What to do
Transcribe the records below exactly as written, from the opening line through the line that contains "tsLocal : Bool := false".

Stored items
/-- A decision record as it is mirrored over the twin lanes (R90, R91). -/
structure DecisionRec where
  format : Nat
  sampling : Nat := 0
  seq : Nat
  /-- T_j on house time, in units of 1/3024 ns. -/
  t : Int
  kind : Nat := 0
  locked : Bool := false
  lockScale : Nat := 0
  tsLocal : Bool := false
  digest : Nat := 0
  deriving DecidableEq, Repr

/-- A COMMIT message (R405): the commit counter, the sender's controller and sequence, the command, and the active's
commit instant in house time, in units of 1/3024 ns. -/
structure CommitMsg where
  counter : Nat
  controller : Nat
  seq : Nat
  cmd : Cmd
  instant : Int
  deriving DecidableEq, Repr

/-! ### Audio and serial audio port events -/

/-- An uncorrectable error the audio matrix meets (R225): in an input's samples, in an output's entry, in a binding or
its ASRC state, in the global state. -/
inductive AudErr where
  | samples (i : Nat) | entry (o : Nat) | binding (i : Nat) | global
  deriving DecidableEq, Repr

/-- One entry of a twin AUDIO message (R206, R400): the input, its state, its slip (−1 a drop, 1 a repeat, 0 none) and
its ratio in units of 2^-32. -/
structure AudMirror where
  input : Nat
  state : Nat
  slip : Int := 0
  ratio : Nat := 4294967296
  deriving DecidableEq, Repr

/-- A twin AUDIO message (R400): the block index and its entries. -/
structure AudioMsg where
  block : Nat
  entries : List AudMirror
  deriving DecidableEq, Repr

/-- A frame that ends at a serial audio port (R230, R236): its BCLKs, its period in units of 1/3024 ns, and the words
its slots carried, left-justified in 32 bits. -/
structure SapFrameIn where
  bclks : Nat
  period : Nat
  words : List Nat
  deriving DecidableEq, Repr

/-! ### Lane and Holtut link events -/

/-- Where adaptation pulls a lane's equalisers at a step, or what it converged to (R291). -/
structure EqTarget where
  ctle : Nat
  vga : Nat
  dfe : List Int
  dffe : List Int := []
  deriving DecidableEq, Repr

/-- A link partner's coefficient request (R292): tap 0 to 4 is c(−3) to c(1). -/
inductive LtRequest where
  | inc (tap : Nat) | dec (tap : Nat) | preset
  deriving DecidableEq, Repr

/-- The answer to a coefficient request (R292). -/
inductive LtAnswer where
  | updated | maximum | minimum | notUpdated
  deriving DecidableEq, Repr

/-- What a lane's monitor slicer measures in 10 ms (R293): the eyes as (upper, middle, lower), the signal-to-noise ratio
in 0.1 dB, and the errors at the data point. -/
structure LaneMon where
  eyeH : Nat × Nat × Nat
  eyeW : Nat × Nat × Nat
  snr : Nat
  errors : Nat := 0
  deriving DecidableEq, Repr

/-- Why a sleeping lane wakes (R295). -/
inductive WakeCause where
  | stageLeft | binding | farSignal
  deriving DecidableEq, Repr

/-- A 66-bit block as it is received (R246): the header as a number whose more significant bit was sent first (1 a data
block, 2 a control block), and the 64 payload bits, the first sent the least significant. -/
structure Block66 where
  header : Nat
  payload : Nat
  deriving DecidableEq, Repr

/-- A FEC frame as it is received (R250): its blocks, 80 with FEC on, and by how many blocks the elastic buffer's fill
has moved since the last frame for the difference of the two clocks (R257). With FEC off the blocks are a run of the
block stream. -/
structure FecFrame where
  blocks : List Block66
  drift : Int := 0
  deriving DecidableEq, Repr

/-- A segment (R258, R259): the fields of its SOS block, its data bytes with the CRC-32C in the last four, and the
instant its SOS crossed the device's reference plane, on house time in units of 1/3024 ns. -/
structure Segment where
  version : Nat := 1
  kind : Nat
  flow : Nat
  seq : Nat
  data : List Byte
  stamp : Nat := 0
  deriving DecidableEq, Repr


/-! ### Direct SDI events -/

/-- What a line that carries an SD error-detection packet shows (R306): whether the active-picture and the full-field CRC
agree. -/
structure EdhCheck where
  ap : Bool
  ff : Bool
  deriving DecidableEq, Repr

/-- A line as an SDI receiver takes it (R306, R309): its number, whether its TRS stand at their places and are correctly
protected, whether its line-number words agree with the line counted and its CRCs with its words, whether the words per
line or the lines per frame have changed, the pel words of its active picture with the link's active line (counted in the
stored order of R75), an SD packet's outcome, whether it is the frame's last line, the arrival of its EAV at the lane
corrected by the internal latency, on the scale of R309 in units of 1/3024 ns, and, on the first link of a group, the
spread of its links in ns. -/
structure SdiLine where
  line : Nat
  trs : Bool := true
  number : Bool := true
  crc : Bool := true
  changed : Bool := false
  active : Option (Nat × List Nat) := none
  edh : Option EdhCheck := none
  last : Bool := false
  arrival : Nat := 0
  skew : Nat := 0
  deriving DecidableEq, Repr

/-- What an ST 291 packet of an SDI input carries (R305 to R308). -/
inductive SdiBody where
  /-- Audio data of a group (from 1): each of its four channels' samples of 24 bits, the pairs of the group that are not
  PCM, and whether its ECC holds or has been corrected. -/
  | audio (group : Nat) (samples : List (List Int)) (nonPcm : Nat) (ecc : Bool)
  /-- Audio control of a group: its rate is the matrix's 96 kHz, 48 kHz, or neither. -/
  | control (group : Nat) (rate : Option Bool)
  /-- ST 352: its four bytes, byte 1 the least significant, the link number they give (0 none) and whether they declare
  level B. -/
  | vpid (bytes link : Nat) (levelB : Bool)
  /-- An SD error-detection packet's flags. -/
  | edh (flags : Nat)
  | other (p : AncPacket)
  deriving DecidableEq, Repr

Answer to this task
/-- A decision record as it is mirrored over the twin lanes (R90, R91). -/
structure DecisionRec where
  format : Nat
  sampling : Nat := 0
  seq : Nat
  /-- T_j on house time, in units of 1/3024 ns. -/
  t : Int
  kind : Nat := 0
  locked : Bool := false
  lockScale : Nat := 0
  tsLocal : Bool := false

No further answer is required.